The Medical Alert Buyers Guide study showed that the majority of people in their 30s were more likely to have less debt at the start of the pandemic, compared to people in their 20s and 40s. And the ability to spend less money was overwhelmingly the reason that it seems people managed to lower their debt over the course of the pandemic.
Specifically, 53.1% of those in their 20s said that spending less was the primary way they lowered their debt since the pandemic, with 50.5% of those in their 30s, 62.8% of respondents in their 40s, and 57.6% of those over 50 saying the same. When it comes to using their stimulus toward debt, 48.8% of those in their 40s said they lowered their debt by cashing their stimulus check.
Interestingly, 45% of respondents who were laid off or furloughed said they were more likely to use their stimulus check for lowering debt, compared to 40% who didn’t get furloughed or laid off.
What contributed to debt during the pandemic, though? Perhaps unsurprisingly, credit card debt was the biggest culprit. Overall, 46.5% of respondents said credit cards were the main source of debt during the pandemic – with 42.9% of those who were laid off or furloughed naming this as the reason, and 51.5% of those who weren’t saying the same.
Making less money than before the pandemic was also a major factor in debt accruing, with 39.4% of respondents overall saying this factored heavily into the reason for their debt.

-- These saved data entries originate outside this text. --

-- ==== Sys2Proof/Laws/Fields.lean ====
section
/-! SUPPORT. A field read after a field was written, and what raising an event and sending an entry to the log leave
alone. -/

namespace Sys2Proof.Machine

/-- The field written reads as the value written. -/
theorem bits_setBits_same (x lo w v : Nat) : bits (setBits x lo w v) lo w = v % 2 ^ w := by
  unfold bits setBits
  have h1 : x % 2 ^ lo < 2 ^ lo := Nat.mod_lt _ (Nat.two_pow_pos _)
  rw [pow_add, show x % 2 ^ lo + v % 2 ^ w * 2 ^ lo + x / (2 ^ lo * 2 ^ w) * (2 ^ lo * 2 ^ w)
      = x % 2 ^ lo + (v % 2 ^ w + x / (2 ^ lo * 2 ^ w) * 2 ^ w) * 2 ^ lo by ring,
    Nat.add_mul_div_right _ _ (Nat.two_pow_pos _), Nat.div_eq_of_lt h1, Nat.zero_add, Nat.add_mul_mod_self_right,
    Nat.mod_mod]

/-- A field below the one written is unchanged. -/
theorem bits_setBits_low (x lo w v l u : Nat) (h : l + u ≤ lo) :
    bits (setBits x lo w v) l u = bits x l u := by
  obtain ⟨k, rfl⟩ := Nat.exists_eq_add_of_le h
  have e : setBits x (l + u + k) w v % 2 ^ (l + u) = x % 2 ^ (l + u) := by
    unfold setBits
    rw [show x % 2 ^ (l + u + k) + v % 2 ^ w * 2 ^ (l + u + k)
        + x / 2 ^ (l + u + k + w) * 2 ^ (l + u + k + w)
        = x % 2 ^ (l + u + k) + (v % 2 ^ w * 2 ^ k + x / 2 ^ (l + u + k + w) * (2 ^ k * 2 ^ w)) * 2 ^ (l + u) by
      simp only [pow_add]; ring]
    rw [Nat.add_mul_mod_self_right, Nat.mod_mod_of_dvd _ (Nat.pow_dvd_pow 2 (by omega))]
  have g : ∀ y, y / 2 ^ l % 2 ^ u = y % 2 ^ (l + u) / 2 ^ l := fun y => by
    rw [pow_add, Nat.mod_mul_right_div_self]
  unfold bits
  rw [g, g x, e]

/-- A field above the one written is unchanged. -/
theorem bits_setBits_high (x lo w v l u : Nat) (h : lo + w ≤ l) :
    bits (setBits x lo w v) l u = bits x l u := by
  obtain ⟨k, rfl⟩ := Nat.exists_eq_add_of_le h
  have hlt : x % 2 ^ lo + v % 2 ^ w * 2 ^ lo < 2 ^ (lo + w) := by
    have h1 : x % 2 ^ lo < 2 ^ lo := Nat.mod_lt _ (Nat.two_pow_pos _)
    have h2 : v % 2 ^ w + 1 ≤ 2 ^ w := Nat.mod_lt _ (Nat.two_pow_pos _)
    have h3 : (v % 2 ^ w + 1) * 2 ^ lo ≤ 2 ^ w * 2 ^ lo := Nat.mul_le_mul_right _ h2
    rw [pow_add, Nat.mul_comm (2 ^ lo)]
    have h4 : (v % 2 ^ w + 1) * 2 ^ lo = v % 2 ^ w * 2 ^ lo + 2 ^ lo := by ring
    omega
  have e : setBits x lo w v / 2 ^ (lo + w) = x / 2 ^ (lo + w) := by
    unfold setBits
    rw [Nat.add_mul_div_right _ _ (Nat.two_pow_pos _), Nat.div_eq_of_lt hlt, Nat.zero_add]
  unfold bits
  rw [pow_add 2 (lo + w) k, ← Nat.div_div_eq_div_mul, ← Nat.div_div_eq_div_mul, e]

theorem setBits_lt (x lo w v n : Nat) (hx : x < 2 ^ n) (h : lo + w ≤ n) : setBits x lo w v < 2 ^ n := by
  obtain ⟨k, rfl⟩ := Nat.exists_eq_add_of_le h
  unfold setBits
  have h1 : x % 2 ^ lo < 2 ^ lo := Nat.mod_lt _ (Nat.two_pow_pos _)
  have h2 : v % 2 ^ w + 1 ≤ 2 ^ w := Nat.mod_lt _ (Nat.two_pow_pos _)
  have h3 : (v % 2 ^ w + 1) * 2 ^ lo ≤ 2 ^ w * 2 ^ lo := Nat.mul_le_mul_right _ h2
  have h4 : x / 2 ^ (lo + w) + 1 ≤ 2 ^ k :=
    Nat.div_lt_of_lt_mul (by rwa [← pow_add])
  have h5 : (x / 2 ^ (lo + w) + 1) * 2 ^ (lo + w) ≤ 2 ^ k * 2 ^ (lo + w) := Nat.mul_le_mul_right _ h4
  have e1 : 2 ^ w * 2 ^ lo = 2 ^ (lo + w) := by rw [pow_add]; ring
  have e2 : 2 ^ k * 2 ^ (lo + w) = 2 ^ (lo + w + k) := by rw [pow_add 2 (lo + w)]; ring
  have e3 : (v % 2 ^ w + 1) * 2 ^ lo = v % 2 ^ w * 2 ^ lo + 2 ^ lo := by ring
  have e4 : (x / 2 ^ (lo + w) + 1) * 2 ^ (lo + w) = x / 2 ^ (lo + w) * 2 ^ (lo + w) + 2 ^ (lo + w) := by ring
  omega

variable (s : State)

/-- A register is read from the register table alone. -/
theorem State.reg_congr {s t : State} (h : s.regs = t.regs) (k : Nat) : s.reg k = t.reg k := by
  unfold State.reg
  rw [h]

theorem State.regN_congr {s t : State} (h : s.regs = t.regs) (k : Nat) : s.regN k = t.regN k :=
  congrArg BitVec.toNat (State.reg_congr h k)

theorem State.fld_congr {s t : State} (h : s.regs = t.regs) (k : Nat) (f : Fld) : s.fld k f = t.fld k f := by
  unfold State.fld
  rw [State.regN_congr h]

theorem State.flag_congr {s t : State} (h : s.regs = t.regs) (k : Nat) (f : Fld) : s.flag k f = t.flag k f := by
  unfold State.flag
  rw [State.fld_congr h]

theorem State.setReg_reg (o : Nat) (v : BitVec 48) (k : Nat) :
    (s.setReg o v).reg k = if k = o then v else s.reg k := tget_tset ..

@[simp] theorem State.setReg_reg_same (o : Nat) (v : BitVec 48) : (s.setReg o v).reg o = v := tget_tset_same ..

theorem State.setReg_reg_ne {o k : Nat} (h : k ≠ o) (v : BitVec 48) : (s.setReg o v).reg k = s.reg k :=
  tget_tset_ne _ _ _ h

/-- A register write changes the register table only. -/
theorem State.setReg_rest (o : Nat) (v : BitVec 48) : ∃ r, s.setReg o v = { s with regs := r } := ⟨_, rfl⟩

theorem State.setRegN_rest (o v : Nat) : ∃ r, s.setRegN o v = { s with regs := r } := s.setReg_rest ..

theorem State.setFld_rest (o : Nat) (f : Fld) (v : Nat) : ∃ r, s.setFld o f v = { s with regs := r } :=
  s.setReg_rest ..

theorem State.bump_rest (o : Nat) (f : Fld) (n : Nat) : ∃ r, s.bump o f n = { s with regs := r } := s.setReg_rest ..

theorem State.setRegN_regN_ne {o k : Nat} (h : k ≠ o) (v : Nat) : (s.setRegN o v).regN k = s.regN k :=
  congrArg BitVec.toNat (s.setReg_reg_ne h _)

theorem State.setRegN_regN_same (o v : Nat) (h : v < 2 ^ 48) : (s.setRegN o v).regN o = v := by
  unfold State.setRegN State.regN
  rw [State.setReg_reg_same, BitVec.toNat_ofNat]
  exact Nat.mod_eq_of_lt h

theorem State.regN_lt (o : Nat) : s.regN o < 2 ^ 48 := (s.reg o).isLt

theorem State.setFld_reg_ne {o k : Nat} (f : Fld) (h : k ≠ o) (v : Nat) : (s.setFld o f v).reg k = s.reg k :=
  s.setReg_reg_ne h _

theorem State.setFld_regN_ne {o k : Nat} (f : Fld) (h : k ≠ o) (v : Nat) : (s.setFld o f v).regN k = s.regN k :=
  s.setRegN_regN_ne h _

theorem State.setFld_fld_ne {o k : Nat} (f g : Fld) (h : k ≠ o) (v : Nat) :
    (s.setFld o f v).fld k g = s.fld k g := by
  simp only [State.fld, s.setFld_regN_ne f h]

theorem State.setFld_regN_same (o : Nat) (f : Fld) (v : Nat) (h : f.lo + f.w ≤ 48) :
    (s.setFld o f v).regN o = setBits (s.regN o) f.lo f.w v :=
  s.setRegN_regN_same o _ (setBits_lt _ _ _ _ _ (s.regN_lt o) h)

/-- The field written reads as the value written. -/
theorem State.setFld_fld_same (o : Nat) (f : Fld) (v : Nat) (h : f.lo + f.w ≤ 48) :
    (s.setFld o f v).fld o f = v % 2 ^ f.w := by
  simp only [State.fld, s.setFld_regN_same o f v h, bits_setBits_same]

/-- The other fields of the register are unchanged. -/
theorem State.setFld_fld_other (o : Nat) (f g : Fld) (v : Nat) (h : f.lo + f.w ≤ 48)
    (d : g.lo + g.w ≤ f.lo ∨ f.lo + f.w ≤ g.lo) : (s.setFld o f v).fld o g = s.fld o g := by
  simp only [State.fld, s.setFld_regN_same o f v h]
  rcases d with d | d
  · exact bits_setBits_low _ _ _ _ _ _ d
  · exact bits_setBits_high _ _ _ _ _ _ d

/-! ### Raising an event -/

/-- Waking a core changes no more than its wait. -/
theorem wakeFor_eq (n : Nat) : wakeFor n s = s ∨
    wakeFor n s = s.setCore (s.fld (R.EVC_ROUTE n) F.EVC_ROUTE_CORE)
      { s.core (s.fld (R.EVC_ROUTE n) F.EVC_ROUTE_CORE) with waiting := false } := by
  unfold wakeFor
  dsimp only
  split
  · exact .inr rfl
  · exact .inl rfl

/-- The state after an event that reaches the hub: its pending bit, and at most one core's wait. -/
theorem raiseAtHub_cases (n : Nat) : ∃ t, t = s.setRegN (R.EVC_PEND (n / 32))
      (setBits (s.regN (R.EVC_PEND (n / 32))) (n % 32) 1 1) ∧
    (raiseAtHub n s = t ∨ ∃ c, raiseAtHub n s = t.setCore c { t.core c with waiting := false }) := by
  refine ⟨_, rfl, ?_⟩
  unfold raiseAtHub
  rcases wakeFor_eq (s.setRegN (R.EVC_PEND (n / 32)) (setBits (s.regN (R.EVC_PEND (n / 32))) (n % 32) 1 1)) n
    with h | h
  · exact .inl h
  · exact .inr ⟨_, h⟩

/-- An event is lost where its die's sideband is down, and reaches the hub elsewhere. -/
theorem raise_lost_or_hub (n : Nat) : raise n s = s ∨ raise n s = raiseAtHub n s := by
  unfold raise raiseOn
  split
  · exact .inl rfl
  · exact .inr rfl

/-- With the sideband of its die up, an event reaches the hub. -/
theorem raise_hub (n : Nat) (h : s.sideDown (eventDie n) = false) : raise n s = raiseAtHub n s := by
  unfold raise raiseOn
  rw [h]
  exact if_neg Bool.false_ne_true

/-- Raising an event changes registers and the wait of a core only. -/
theorem raise_rest (n : Nat) : ∃ r c, raise n s = { s with regs := r, cores := c } := by
  rcases raise_lost_or_hub s n with h | h
  · exact ⟨s.regs, s.cores, h⟩
  · obtain ⟨t, ht, g | ⟨c, g⟩⟩ := raiseAtHub_cases s n
    · exact ⟨_, s.cores, h.trans (g.trans ht)⟩
    · subst ht
      exact ⟨_, _, h.trans g⟩

/-- The registers after an event that reaches the hub. -/
theorem raiseAtHub_regs (n : Nat) : (raiseAtHub n s).regs = (s.setRegN (R.EVC_PEND (n / 32))
    (setBits (s.regN (R.EVC_PEND (n / 32))) (n % 32) 1 1)).regs := by
  obtain ⟨t, ht, e | ⟨c, e⟩⟩ := raiseAtHub_cases s n
  · rw [e, ht]
  · rw [e, State.setCore_regs, ht]

/-- Raising an event writes no register but its pending one. -/
theorem raise_reg_ne (n : Nat) {k : Nat} (h : k ≠ R.EVC_PEND (n / 32)) : (raise n s).reg k = s.reg k := by
  rcases raise_lost_or_hub s n with e | e
  · rw [e]
  · rw [e]
    exact (State.reg_congr (raiseAtHub_regs s n) k).trans (s.setReg_reg_ne h _)

/-- The pending register after an event that reaches the hub. -/
theorem raiseAtHub_regN_pend (n : Nat) : (raiseAtHub n s).regN (R.EVC_PEND (n / 32)) =
    setBits (s.regN (R.EVC_PEND (n / 32))) (n % 32) 1 1 :=
  (congrArg BitVec.toNat (State.reg_congr (raiseAtHub_regs s n) _)).trans
    (s.setRegN_regN_same _ _ (setBits_lt _ _ _ _ _ (s.regN_lt _) (by omega)))

/-- An event that reaches the hub is pending. -/
theorem raiseAtHub_isPending (n : Nat) : (raiseAtHub n s).isPending n = true := by
  have h := bits_setBits_same (s.regN (R.EVC_PEND (n / 32))) (n % 32) 1 1
  unfold State.isPending bit
  rw [raiseAtHub_regN_pend]
  unfold bits at h
  simpa using h

/-- The event raised is pending where the sideband of its die is up. -/
theorem raise_isPending (n : Nat) (h : s.sideDown (eventDie n) = false) : (raise n s).isPending n = true := by
  rw [raise_hub s n h]
  exact raiseAtHub_isPending s n

/-! ### The log -/

/-- An entry for the log is lost on a sideband, dropped, queued, or discarded and counted. -/
theorem logCairn_cases (src : Src) (code : Nat) (fs : List DF) :
    logCairn src code fs s = s ∨
    logCairn src code fs s =
      { s with cairn := { s.cairn with queue := s.cairn.queue ++ cairnEntries s src code fs } } ∨
    logCairn src code fs s =
      { (s.bump R.CAIRN_DROPCNT F.CAIRN_DROPCNT_DROPCNT) with cairn := { s.cairn with dropped := true } } := by
  unfold logCairn logOn
  by_cases d : s.sideDown (entryDie src code fs) = true
  · exact .inl (if_pos d)
  rw [if_neg d]
  unfold logAtHub
  by_cases h : s.cairn.frozen = true
  · exact .inl (if_pos h)
  · rw [if_neg h]
    by_cases g : s.cairn.queue.length + (cairnEntries s src code fs).length ≤ 256
    · exact .inr (.inl (if_pos g))
    · exact .inr (.inr (if_neg g))

theorem State.rest_cairn {s t : State} (k : Cairn) (h : ∃ r, t = { s with regs := r }) :
    ∃ r c, { t with cairn := k } = { s with regs := r, cairn := c } := by
  obtain ⟨r, rfl⟩ := h
  exact ⟨r, k, rfl⟩

/-- An entry for the log changes the log's input and its discard counter only. -/
theorem logCairn_rest (src : Src) (code : Nat) (fs : List DF) :
    ∃ r c, logCairn src code fs s = { s with regs := r, cairn := c } := by
  rcases logCairn_cases s src code fs with h | h | h
  · exact ⟨s.regs, s.cairn, h⟩
  · exact ⟨s.regs, _, h⟩
  · obtain ⟨r, c, e⟩ := State.rest_cairn { s.cairn with dropped := true } (s.setReg_rest R.CAIRN_DROPCNT
      (BitVec.ofNat 48 (setBits (s.regN R.CAIRN_DROPCNT) F.CAIRN_DROPCNT_DROPCNT.lo F.CAIRN_DROPCNT_DROPCNT.w
        (s.fld R.CAIRN_DROPCNT F.CAIRN_DROPCNT_DROPCNT + 1))))
    exact ⟨r, c, h.trans e⟩

/-- An entry for the log writes no register but the discard counter. -/
theorem logCairn_reg_ne (src : Src) (code : Nat) (fs : List DF) {k : Nat} (h : k ≠ R.CAIRN_DROPCNT) :
    (logCairn src code fs s).reg k = s.reg k := by
  rcases logCairn_cases s src code fs with e | e | e
  · exact State.reg_congr (congrArg State.regs e) k
  · exact State.reg_congr (congrArg State.regs e) k
  · have r : (logCairn src code fs s).regs = (s.bump R.CAIRN_DROPCNT F.CAIRN_DROPCNT_DROPCNT).regs := by rw [e]
    exact (State.reg_congr r k).trans (s.setReg_reg_ne h _)

end Sys2Proof.Machine
end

Almost a third of those surveyed said they felt that their spending increased during the pandemic, causing debt, and 30.3% pointed to making minimum payments on their existing debt as a major reason behind the struggle.
Reducing the Debt
How did the pandemic impact people’s aspirations and plans to reduce debt in the new year? As it turns out, 41% said it had a negative impact. For 31%, though, it actually helped them in their plan to lower debt in the new year. Broken down by race/ethnicity, these numbers get really eye-opening.
The study showed that 50.8% of Latinos said their plans to lower debt were hurt by the pandemic, though the numbers for Black Americans and Asian Americans weren’t too far behind. Just over 48% of Black Americans and 43.7% of Asian Americans said the pandemic hurt their debt-lowering plans in the new year.
Overall, other plans like buying a home or car, going to college, having children, and getting married were impacted by the pandemic from a financial standpoint as well. Roughly 22% of respondents said the pandemic hurt their plans to buy a car, while 21.8% said their plans to buy a house were impacted. Thankfully, when it came to things like getting married and having children, the numbers were much lower – only 12.1% of respondents said they felt the pandemic negatively impacted their marriage arrangements, and 11.2% said their plans to have kids were hurt.
There does seem to be an end in sight for this pandemic, which has upended the lives of so many people. With vaccines rolling out, cases slowly but surely dropping, and stimulus checks helping people stay afloat, things seem to be very gradually getting better. For many of those surveyed, the future of their financial health seems bright as well.
More than 48% of those surveyed said they felt they were on track to paying off their debt this year, while 31.9% said they weren’t, and 19.7% said they were unsure. When it comes to ways people planned to pay off their debt in 2021, 58.3% said that they were exploring side gigs or part-time work as a way to chip away at debt.
Whatever the strategy, there’s no doubt that 2020 was a difficult financial year for many. The survey showed just a glimpse into people’s financial health during this time, and although many felt the impact, it certainly seems that there are brighter days ahead.